During the clinic, about 20 Loyola students consulted with four clients with criminal records about expunging records that might otherwise hinder them from obtaining jobs, apartments or other necessities. For one client, there was hope for the future.

“I’m trying to get a DUI I have on my record expunged. These guys are doing a great job helping me out with that. Hopefully, we can get that resolved and make my life a lot easier,” said one client, whose name is omitted to protect his identity.

An expungement reopens a criminal case, dismisses and then sets aside the conviction. The case is then re-closed without the conviction. In effect, the client is no longer a convicted person. However, a record of the case itself will remain and the client’s record will reflect the expungement. The net result of this process is that clients can honestly and legally answer questions about those now-expunged prior convictions in the negative.

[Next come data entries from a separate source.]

/-! ### Host accesses to ring registers (R410 to R415, R435) -/

/-- Address of a register of ring n. -/
def ringAddr (n off : Nat) : Nat := 0x080100 + 0x20 * n + off

/-- The last status other than OK and its word address (R575, R601): CPG1 alone has the SPI registers. -/
def hostNote (page : Nat) (st : Status) (addr : Nat) (s : State) : State :=
  if page ≠ 1 then s
  else if st == .ok then { s with spi.status := .ok }
  else { s with spi.status := st, spi.hostErr := BitVec.ofNat 32 (st.code + 256 * addr) }

/-- A page reaches the registers: after `READY`, in Run; the SPI page while pair B is powered (R101, R576). -/
def pageLive (s : State) (page : Nat) : Bool := s.boot.ready && isRun s && (page ≠ 1 || ppbOn s)

/-- A host request restarts the idle timer (R136). -/
def hostSeen (page : Nat) (s : State) : State := if page = 1 then { s with pwr.idleSince := s.elapsed } else s

/-- Run a register effect of a page and note its status. -/
def hostDo (page addr : Nat) (f : State → Status × State) (s : State) : State :=
  if !pageLive s page then s
  else
    let r := f s
    hostSeen page (hostNote page (if r.1 == .ringFull then .ok else r.1) addr r.2)

/-- PI is written (R413). -/
def ringPiWrite (page ring : Nat) (pi : BitVec 16) (s : State) : Status × State :=
  let r := ringGet s ring
  if ringPage ring ≠ page then (.denied, s)
  else if !r.en || pi = r.pi then (.ok, s)
  else if (pi - r.fi).toNat > depthOf r.depth then (.ringFull, ringMod ring (fun r => { r with full := true }) s)
  else (.ok, ringMod ring (fun r => { r with pi := pi }) s)

/-- CFG is written (R411, R415, R430, R435): while EN is 1 only clearing EN acts. DEDUCED, log 78. -/
def ringCfg (page ring : Nat) (w : Word) (s : State) : Status × State :=
  let r := ringGet s ring
  let en := w.getLsbD 6
  let n := depthOf (w.toNat % 8)
  if ringPage ring ≠ page then (.denied, s)
  else if r.en then
    if en then (.ok, s) else (.ok, ringMod ring (fun r => { r with en := false, credit := 0 }) s)
  else if en && !(inGrant s page r.dbase (64 * n) && inGrant s page r.cbase (32 * n)) then (.denied, s)
  else
    (.ok, ringMod ring (fun r =>
      let r := { r with depth := w.toNat % 8, cls := w.toNat / 8 % 4, gated := w.getLsbD 5 }
      if en then { r with en := true, stopped := false, expect := none } else r) s)

/-- CQ_CI is written: a value beyond CQ_PI is ignored (R435); of a ring that pair B feeds it is recorded (R428). -/
def ringCqCi (page ring : Nat) (ci : BitVec 16) (s : State) : Status × State :=
  if ringPage ring ≠ page then (.denied, s)
  else if (ci - (ringGet s ring).cqPi).toInt > 0 then (.ok, s)
  else (.ok, ringItem ring (.cqCi ring ci) (ringMod ring (fun r => { r with cqCi := ci }) s))

def execRingPiWrite (page : Fin 8) (ring : Fin 32) (pi : BitVec 16) (s : State) : Host.Outcome State Fault Refusal :=
  done s (hostDo page.val (ringAddr ring.val 0x0C) (ringPiWrite page.val ring.val pi) s)

/-- RING_ENABLE: CFG is written with EN set. -/
def execRingEnable (page : Fin 8) (ring : Fin 32) (cfg : Word) (s : State) : Host.Outcome State Fault Refusal :=
  done s (hostDo page.val (ringAddr ring.val 0) (ringCfg page.val ring.val (cfg ||| 0x40)) s)

/-- RING_DISABLE: CFG is written with EN clear. -/
def execRingDisable (page : Fin 8) (ring : Fin 32) (cfg : Word) (s : State) : Host.Outcome State Fault Refusal :=
  done s (hostDo page.val (ringAddr ring.val 0) (ringCfg page.val ring.val (cfg &&& 0xFFFFFFBF)) s)

def execRingCqCiWrite (page : Fin 8) (ring : Fin 32) (ci : BitVec 16) (s : State) : Host.Outcome State Fault Refusal :=
  done s (hostDo page.val (ringAddr ring.val 0x18) (ringCqCi page.val ring.val ci) s)

/-! ### The fetch arbiter (R414, R416) -/

/-- CQ_CI as the engine may use it: the checkpointed one for rings a pair feeds (R428). -/
def cqCiUse (n : Nat) (r : Ring) : BitVec 16 := if n < 4 || r.fedB then r.cqCiCkpt else r.cqCi

/-- Bytes of the descriptor at FI. -/
def descAt (s : State) (n : Nat) : Bytes :=
  let r := ringGet s n
  winRead s (r.dbase + 64 * (r.fi.toNat % depthOf r.depth)) 64

/-- Ring n may fetch now. -/
def canFetch (s : State) (n : Nat) : Bool :=
  let r := ringGet s n
  s.boot.ready && isRun s && (n < 4 || s.pwr.req = 0) && r.en && !r.stopped && r.pi ≠ r.fi && tagAvailable s (ringPage n)
    && tagsRing s n + (r.cqPi - cqCiUse n r).toNat < depthOf r.depth && (!r.gated || r.credit > 0)
    && (!bit (dsFlags (descAt s n)) 2 || tagsRing s n = 0)

/-- Class order, CPG0 first within the urgent class. -/
def fetchRank (s : State) (n : Nat) : Nat :=
  let c := ringClass s n
  if c = 2 then (if n < 4 then 0 else 1) else if c = 1 then 2 else 3

/-- Distance in ring order from the ring fetched last in the class. -/
def fetchDist (s : State) (n : Nat) : Nat := (n + 63 - vget s.job.last (ringClass s n) 31) % 32

/-- The arbiter takes ring n next. -/
def arbNext (s : State) (n : Nat) : Bool :=
  canFetch s n && (List.range 32).all (fun m => m = n || !canFetch s m || fetchRank s n < fetchRank s m
    || (fetchRank s n = fetchRank s m && fetchDist s n < fetchDist s m))

/-! ### Checks of R420 -/

/-- PARAMS of the entry a job carries: its KIND, and the length of its result. -/
def entryResultLen (s : State) (d : Bytes) : Nat :=
  let e := winRead s (dsSrc d) 32
  let r := enRef e
  match dsKind d, enKind e with
  | 6, 1 => 48
  | 6, 3 => 4 + 8 * (if r ≥ 2 ^ 31 then u8 (winRead s (r % 2 ^ 23) 1) 0 else scanCount (antScan s.set.antenna r))
  | 7, 4 => 276
  | 7, 5 => 16
  | _, _ => 0

/-- Result length of an operation (R420, R436, R451, R453, R246, R278, R340, R341, R358, R371). -/
def resultLen (s : State) (d : Bytes) : Nat :=
  let p := dsParams d
  match dsKind d with
  | 1 => if caFunc p = 1 then caCount p else if caDest p = 0 then 16 * caCount p else 0
  | 2 => if bit (u8 p 1) 1 then 64 else 0
  | 3 => if rsOp p = 2 then 672 else if rsOp p = 3 then (match s.ks.identity with | some i => i.2.length | none => 0) else 0
  | 6 => entryResultLen s d
  | 7 => entryResultLen s d
  | 8 => 32
  | 9 => 48
  | _ => 0

/-- The descriptor uses its KEY_SLOT: cipher blocks, pinned verifications, ranging (R436, R452, R363). -/
def usesSlot (d : Bytes) : Bool :=
  let p := dsParams d
  (dsKind d = 1 && caFunc p ≠ 1) || (dsKind d = 3 && rsPin p) || dsKind d = 8

/-- The first failing row of R420, from the second. DEDUCED, log 77. -/
def descCheck (s : State) (page : Nat) (d : Bytes) : Option Status :=
  let k := dsKind d
  if k = 0 || k > 10 || dsFlags d ≥ 8 || dsSrc d ≥ 2 ^ 23 || dsDst d ≥ 2 ^ 23
      || (k ≠ 1 && k ≠ 3 && k ≠ 8 && dsSlot d ≠ 0) || (k = 3 && !rsPin (dsParams d) && dsSlot d ≠ 0)
      || ((k = 6 || k = 7 || k = 8 || k = 10) && !allZero (dsParams d)) then some .badDesc
  else if !inGrant s page (dsSrc d) (dsSrcLen d) || !inGrant s page (dsDst d) (dsDstLen d)
      || (usesSlot d && !ksMask s page (dsSlot d)) then some .denied
  else if dsDstLen d < resultLen s d then some .badDesc
  else if usesSlot d && bit (dsFlags d) 1 && (slotGet s (dsSlot d)).gen ≠ dsGen d then some .keyGone
  else none

/-- Checks a random fill and its zero case end at once (R421, R465). -/
def fillCheck (d : Bytes) : Option Status :=
  if dsKind d ≠ 4 then none
  else if !allZero (dsParams d) || dsSrcLen d ≠ 0 || dsDstLen d > 4096 then some .badDesc
  else if dsDstLen d = 0 then some .ok
  else none

/-- Take a tag for a descriptor, its fetch recorded for the pair that feeds the ring (R428); `res` is what ends the operation
already. -/
def opStart (n : Nat) (d : Bytes) (res : Option Status) (s : State) : State :=
  match s.job.free with
  | [] => s
  | t :: rest =>
    let o : Op := { tag := t, ring := n, page := ringPage n, desc := d, cls := ringClass s n, blocks := 0, suspended := false,
                    wasSuspended := false, key := none, order := s.job.fetched, corrected := false, written := 0,
                    result := res.map (fun st => (st, false, [])) }
    let s := ringItem n (.fetch t (dsSeq d)) s
    let s := { s with job.free := rest, job.ops := s.job.ops ++ [o], job.fetched := s.job.fetched + 1 }
    if tagsShared s ≥ 480 then evJob 1 s else s
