-- ==== Sys2Proof/Machine/Switch.lean ====
section
/-! DEFINITION. Switch events (R538, R540, R548, R551, R555, R556, R568): links, ageing, recovery, PLCA, blocked flows; frames
that leave. -/

namespace Sys2Proof.Machine

/-- RATE code a port runs at (R538); on a SerDes port in SGMII the PHY signals it. -/
def rateFits (b : Bytes) (p rate : Nat) : Bool :=
  if p < 2 then (if bit (u8 b 1) p then rate = 4 else rg rate 1 3)
  else if p < 6 then rate = (if bit (u8 b 2) (p - 2) then 3 else 2)
  else rate = 1

def plcaId (s : State) (p : Nat) : Nat := u8 (nwPort (netSec s) p) 28

/-- LINK_UP: an enabled port that is not shed. The coordinator's PLCA runs at once, a follower's at its first BEACON.
DEDUCED, log 99. -/
def linkUp (p rate : Nat) (s : State) : State :=
  if !swOn s || !nwPortEn (netSec s) p || portShed s p || !rateFits (netSec s) p rate || (portGet s p).rate = rate then s
  else evSw 0 (portMod p (fun x => { x with rate := rate, plca := p ≥ 6 && plcaId s p = 0 }) s)

def execLinkUp (port : Fin 8) (rate : Fin 5) (s : State) : Host.Outcome State Fault Refusal :=
  done s (linkUp port.val rate.val s)

/-- LINK_DOWN: the port's queues are emptied (R540). -/
def linkDown (p : Nat) (s : State) : State := if (portGet s p).rate = 0 then s else portDown p s

def execLinkDown (port : Fin 8) (s : State) : Host.Outcome State Fault Refusal := done s (linkDown port.val s)

def execFrameTransmit (port : Fin 9) (cls : Fin 8) (s : State) : Host.Outcome State Fault Refusal :=
  done s (frameTransmit port.val cls.val s)

/-- ADDRESS_AGE_OUT (R548). -/
def ageOut (mac : BitVec 48) (vid : BitVec 12) (s : State) : State :=
  { s with sw.learnt := s.sw.learnt.filter (fun l =>
      !(l.mac = mac && l.vid = vid && reached s (l.seen + tS (nwAge (netSec s))))) }

def execAddressAgeOut (mac : BitVec 48) (vid : BitVec 12) (s : State) : Host.Outcome State Fault Refusal :=
  done s (ageOut mac vid s)

/-- FRER_RESET: no frame has passed for `RESET` × 10 ms (R555). -/
def frerReset (n : Nat) (s : State) : State :=
  let f := vget s.sw.frer n Frer.reset
  let r := netRec (netSec s) 7 8 n
  if n < (netDir (netSec s) 7).2 && f.recv.isSome && reached s (f.passedAt + tMs (10 * u8 r 3)) then
    evSw 3 { s with sw.frer := vset s.sw.frer n { f with recv := none, hist := 0 } }
  else s

def execFrerReset (fn : Fin 16) (s : State) : Host.Outcome State Fault Refusal := done s (frerReset fn.val s)

/-- PLCA_STATUS_LOST on P6 or P7 (R556). -/
def plcaLost (p : Nat) (s : State) : State :=
  if (portGet s p).plca then evSw 4 (portMod p (fun x => { x with plca := false }) s) else s

def execPlcaStatusLost (port : Fin 2) (s : State) : Host.Outcome State Fault Refusal := done s (plcaLost (6 + port.val) s)

/-- PLCA_BEACON_RESUME. -/
def plcaResume (p : Nat) (s : State) : State :=
  if (portGet s p).rate ≠ 0 && plcaId s p ≠ 255 then portMod p (fun x => { x with plca := true }) s else s

def execPlcaBeaconResume (port : Fin 2) (s : State) : Host.Outcome State Fault Refusal := done s (plcaResume (6 + port.val) s)

/-- SW_FLOW_UNBLOCK (R551, R568). -/
def flowUnblock (page : Nat) (w : Word) (s : State) : Status × State :=
  let i := w.toNat % 2048
  if page ≠ 1 then (.denied, s)
  else if w.toNat / 65536 ≠ 0x5B1E || !(flowGet s i).blocked then (.ok, s)
  else (.ok, flowPut { flowGet s i with blocked := false } s)

def execSwFlowUnblock (page : Fin 8) (word : Word) (s : State) : Host.Outcome State Fault Refusal :=
  done s (hostDo page.val 0x0F0014 (flowUnblock page.val word) s)

end Sys2Proof.Machine
end

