-- ==== Sys2Proof/Machine/UdsOps.lean ====
section
/-! DEFINITION. What every UDS service shares (R586 to R594): who may send a request, answers and negative responses, sessions,
bindings, rights, and the start and end of routines. -/

namespace Sys2Proof.Machine

/-! ### Requests and answers -/

/-- The connection carries requests now: Run outside ride-through, after start-up, and its routing is active or its CAN
controller takes part in the bus (R586, R587, R600, R617). -/
def udsLive (s : State) (c : Nat) : Bool :=
  isRun s && !inRide s && s.boot.ready && hasRole s 1 &&
    (if c < 2 then (connGet s c).active else (canDiag s 0 && canLive s 0) || (canDiag s 1 && canLive s 1))

/-- A request arrives: the S3 timer and the idle time start anew (R136, R589). DESIGN CHOICE, log 107. -/
def udsHeard (c : Nat) (s : State) : State :=
  connMod c (fun x => { x with active := true, req := [], s3 := s.elapsed, seen := s.elapsed })
    { s with diag.cur := c, pwr.idleSince := s.elapsed }

/-- A response is sent. -/
def udsSay (c : Nat) (b : Bytes) (s : State) : State := connMod c (fun x => { x with resp := b }) s

/-- A negative response. -/
def udsNrc (c sid nrc : Nat) (s : State) : State := udsSay c [0x7F, BitVec.ofNat 8 sid, BitVec.ofNat 8 nrc] s

/-- A request of a connection, when the connection carries requests. DEDUCED, log 101. -/
def uds (c : Nat) (f : State → State) (s : State) : State := if udsLive s c then f (udsHeard c s) else s

/-! ### Sessions (R588, R589, R591) -/

/-- Authentication ends; in BLANK the binding goes with the session (R589, R591). -/
def connUnauth (c : Nat) (s : State) : State :=
  connMod c (fun x => { x with auth := none, roles := 0, untimed := false, page := 0 }) s

/-- Return to the default session. -/
def sessionDefault (c : Nat) (s : State) : State :=
  connUnauth c (connMod c (fun x => { x with session := 1 }) { s with
    diag.download := if (connGet s c).page ≠ 0 then none else s.diag.download })

/-- Another connection is bound to the page. -/
def pageTaken (s : State) (c page : Nat) : Bool := (List.range 3).any (fun i => i ≠ c && (connGet s i).page = page)

/-- P2server 50 ms and P2*server 5,000 ms in units of 10 ms (R589). PRESUMED, log 100. -/
def sessionTimes : Bytes := beBytes 2 50 ++ beBytes 2 500

/-- Entry to the programming or extended session; in BLANK it binds CPG7 with every role (R591). -/
def sessionEnter (c n : Nat) (s : State) : State :=
  if s.ks.lc == .blank && pageTaken s c 7 then udsNrc c 0x10 0x22 s
  else
    let s := connMod c (fun x => { x with session := n }) s
    let s := if s.ks.lc == .blank then connMod c (fun x => { x with page := 7, roles := 0x1F }) s else s
    udsSay c ([0x50, BitVec.ofNat 8 n] ++ sessionTimes) s

/-! ### Rights (R592) -/

/-- The capabilities of R592. -/
inductive Cap where
  | workshop | image | slots | identity | keys | tamperClear | transition | seal
deriving DecidableEq, Repr

/-- The role bit a capability needs in a life-cycle state: none is a dash, 8 stands for "bound" (R592). -/
def capRole (lc : LifeCycle) : Cap → Option Nat
  | .workshop => some (match lc with | .blank => 8 | _ => 0)
  | .image => some (match lc with | .blank => 8 | _ => 1)
  | .slots => some (match lc with | .blank => 8 | .factory => 4 | _ => 2)
  | .identity => match lc with | .factory => some 4 | _ => none
  | .keys => match lc with | .blank => none | .factory => some 4 | _ => some 2
  | .tamperClear => match lc with | .blank => none | .factory => some 4 | _ => some 2
  | .transition => match lc with | .blank => some 8 | .factory => some 4 | .field => some 3 | .retn => none
  | .seal => match lc with | .blank => some 8 | .factory => some 4 | _ => some 3

/-- The connection is bound and holds the role; a dash asks for the binding alone, since the refusal is a status. -/
def capOk (s : State) (c : Nat) (k : Cap) : Bool :=
  let x := connGet s c
  x.page ≠ 0 && (match capRole s.ks.lc k with
    | some r => r = 8 || x.roles.getLsbD r
    | none => true)

/-- The state gives the capability to nobody. -/
def capDash (s : State) (k : Cap) : Bool := (capRole s.ks.lc k).isNone

/-- A service or data identifier of a capability is open to the connection. -/
def capFull (s : State) (c : Nat) (k : Cap) : Bool := capOk s c k && !capDash s k

/-! ### Routines (R593, R594) -/

/-- The routines' identifiers with what each needs. -/
def ridCap (rid : Nat) : Option Cap :=
  if rid = 0xF100 then some .image
  else if 0xF110 ≤ rid && rid ≤ 0xF112 then some .keys
  else if 0xF120 ≤ rid && rid ≤ 0xF122 then some .slots
  else if rid = 0xF130 then some .identity
  else if rid = 0xF140 then some .transition
  else if rid = 0xF141 then some .seal
  else if rid = 0xF150 then some .tamperClear
  else if 0xF160 ≤ rid && rid ≤ 0xF163 then some .keys
  else none

/-- Routines that R617 counts as key operations or the transition: an unbound default session is refused with NRC 0x33.
DEDUCED, log 102. -/
def ridKeys (rid : Nat) : Bool := (0xF110 ≤ rid && rid ≤ 0xF122) || rid = 0xF140 || rid = 0xF150

/-- The negative response code, if any, of a request for a routine: its session, then its role (R588, R593, R617). -/
def rtRefused (s : State) (c rid : Nat) : Option Nat :=
  let x := connGet s c
  match ridCap rid with
  | none => some 0x31
  | some k =>
    if x.session = 1 && ridKeys rid then some 0x33
    else if !(x.session = 3 || (x.session = 2 && rid = 0xF100)) then some 0x7F
    else if !capOk s c k then some 0x33
    else none

/-- A routine runs. -/
def rtRunning (s : State) : Bool := match s.diag.routine with | some r => r.running | none => false

/-- The answer to a start. -/
def rtStarted (rid : Nat) : Bytes := [0x71, 1] ++ beBytes 2 rid ++ [1]

/-- Start a routine of the page: answered at once, and the body runs; a dash of R592 ends it with LOCKED. `ok` says that the
option record has its length. -/
def rtStart (c rid : Nat) (ok : Bool) (opt : Bytes) (body : State → State) (s : State) : State :=
  match rtRefused s c rid with
  | some n => udsNrc c 0x31 n s
  | none =>
    if !ok then udsNrc c 0x31 0x13 s
    else if rtRunning s then udsNrc c 0x31 0x22 s
    else
      let s := udsSay c (rtStarted rid) { s with
        diag.routine := some { rid := rid, conn := c, running := true, status := .ok, result := [], opt := opt, step := 0 } }
      match ridCap rid with
      | some k => if capDash s k then rtEnd .locked [] s else body s
      | none => s

/-- Results of the page's routine (R594). -/
def rtResults (c rid : Nat) (s : State) : State :=
  match rtRefused s c rid with
  | some n => udsNrc c 0x31 n s
  | none =>
    match s.diag.routine with
    | none => udsNrc c 0x31 0x24 s
    | some r =>
      if r.rid ≠ rid then udsNrc c 0x31 0x24 s
      else if r.running then udsSay c ([0x71, 3] ++ beBytes 2 rid ++ [0]) s
      else udsSay c ([0x71, 3] ++ beBytes 2 rid ++ [1, BitVec.ofNat 8 r.status.code] ++ r.result) s

/-! ### Conditions of the routines -/

/-- R404 in the order of R616: tamper, life cycle, then the permit latch and the supply. -/
def learnLocked (s : State) : Bool :=
  s.tmp.latch || s.ks.lc == .blank || s.permit.latch || s.sup.region != .full

/-- A round may open: no sequence and no round is open (R386, R407). -/
def roundFree (s : State) : Bool := s.acc.seqn.isNone && s.acc.round.isNone

/-- A start coil is named (R376, R594). -/
def coilOk (s : State) : Bool := s.acc.profile != [] && pfStartCoil s.acc.profile ≠ 255

/-- Fields of a credential record inside their ranges (R378). -/
def credRecordOk (b : Bytes) : Bool :=
  b.length = 32 && u8 b 1 ≤ 2 && u8 b 2 < 56 && (u8 b 3 < 128 || u8 b 3 = 255) && u8 b 4 < 64 && allZero (sl b 6 2)
    && allZero (sl b 28 4)

/-- Fields of a profile record inside their ranges (R376). -/
def profileRecordOk (s : State) (p : Bytes) : Bool :=
  let pin (n : Nat) : Bool :=
    let r := pfRec p n
    (if n = 8 then prRole r = 4 else prRole r ≤ 3) && prTrx r ≤ 1 && allZero (sl r 6 2)
  p.length = 104 && u8 p 0 = 1 && pfEnable p < 32 && pfDevice p ≠ 0 && pfPermitSlot p < 56 && pfSessionMc p < 128
    && (pfStartCoil p = 255 || (pfStartCoil p < 16 && s.set.antenna != [] && antMapped s.set.antenna (pfStartCoil p)))
    && rg (pfMaxKeys p) 1 4 && rg (pfCoilI p) 50 2000 && pfTokenPhase p ≤ 9999 && rg (pfHold p) 1 600 && rg (pfRkeWindow p) 1 4096
    && (List.range 9).all pin && allZero (sl p 88 16)

/-- Start of a round for the running routine; a refused entry ends it. -/
def rtRound (u : RoundUse) (n : Nat) (s : State) : State :=
  let r := roundStart u (rtSetStep n s)
  match r.1 with
  | some st => rtEnd st [] r.2
  | none => r.2

/-- LEARN_KEY once no sequence is open: R404, the record's ranges, then step 1 of R405 with the session withdrawn. Before the VHOLD
measurement it waits, since it ends in a record write (R104). -/
def learnBegin (s : State) : State :=
  if !s.sup.measured then s
  else if learnLocked s then learnEnd .locked s
  else if s.sup.thermOff || !coilOk s then learnEnd .notReady s
  else if !credRecordOk ((rtOpt s).take 32) then learnEnd .badEntry s
  else
    let r := roundStart .learn (rtSetStep 1 (withdraw s))
    match r.1 with
    | some st => learnEnd st r.2
    | none => r.2

/-- A tag routine once no sequence is open. -/
def tagBegin (u : RoundUse) (s : State) : State :=
  if (u == .tagWrite || u == .tagLock) && learnLocked s then rtEnd .locked [] s
  else if s.sup.thermOff || !coilOk s then rtEnd .notReady [] s
  else rtRound u 1 s

/-- SLOT_GENERATE from its option record; while the generator can only wait, or NVM writes do, so does the routine (R38, R104, R493). -/
def generateGo (s : State) : State :=
  let o := rtOpt s
  let n := u8 o 0
  let page := keyPage s
  match slotCheck page n true (some (BitVec.ofNat 32 (u32 o 1))) (u16 o 5) true s with
  | some st => rtEnd st [] s
  | none =>
    if !rngServes s || (n < 56 && !s.sup.measured) then s
    else
      let r := slotOp page n true (some (BitVec.ofNat 32 (u32 o 1))) (u16 o 5) none s
      rtEnd r.1 [] r.2

/-- A routine that writes retained memory waits for the VHOLD measurement (R104). -/
def rtNvm (body : State → State) (s : State) : State := if s.sup.measured then body s else s

/-- A routine that waits, once what it waits for has come. DESIGN CHOICE, log 106. -/
def rtResume (s : State) : State :=
  match s.diag.routine with
  | none => s
  | some r =>
    if !r.running || r.step ≠ 0 then s
    else if r.rid = 0xF121 then generateGo s
    else if !roundFree s then s
    else if r.rid = 0xF110 then learnBegin s
    else if r.rid = 0xF160 then tagBegin .inventory s
    else if r.rid = 0xF161 then tagBegin .tagRead s
    else if r.rid = 0xF162 then tagBegin .tagWrite s
    else if r.rid = 0xF163 then tagBegin .tagLock s
    else s

end Sys2Proof.Machine
end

The clinic also presented Loyola students with an opportunity to interact with real clients. “This is good practical experience because you get to interact with clients, do client intake, sit down with them, listen to their stories and help them get on track with their lives and move forward,” said Taren Fujimoto, a Law School student who helped found the clinic.

Even students with significant criminal law experience found the clinic a valuable way to augment their training. Kasondra Komadina, who has participated in Loyola’s Project for the Innocent, took advantage of the opportunity to add another skill to her criminal-law tool belt. “It’s an important step in protecting your client’s rights and letting them know what they can do to better their lives.”

The clinic, which was the second in an ongoing series, dovetails with the CRJ’s mission of providing healing to victims and rehabilitation to offenders of crimes through education, research, advocacy and community programs. To date, about 10 clients have been helped. And there are plans to hold an Expungement Clinic once a month.

“Each year in California, almost 1 million people are convicted of a crime. About 83 percent of these offenses are for misdemeanors and about 17 percent are for felonies. Millions of people in California are likely to be in need of legal advocacy when they try to enter the workforce with a criminal conviction,” said Seth Weiner ’10, CRJ co-director. “Unfortunately, in the arena of criminal records and work, resources are limited.  There are few places that people can receive free legal assistance from advocates who are trained and knowledgeable in the area of employment and criminal records. Additionally, criminal records can create a barrier for people in search of housing.”

The CRJ is founded on the belief that human harm caused by crime must be healed by a criminal justice system that is more restorative than punitive; that victims and survivors of crime, including offenders who were themselves victimized and others harmed by crime, can never be healed by merely punishing offenders.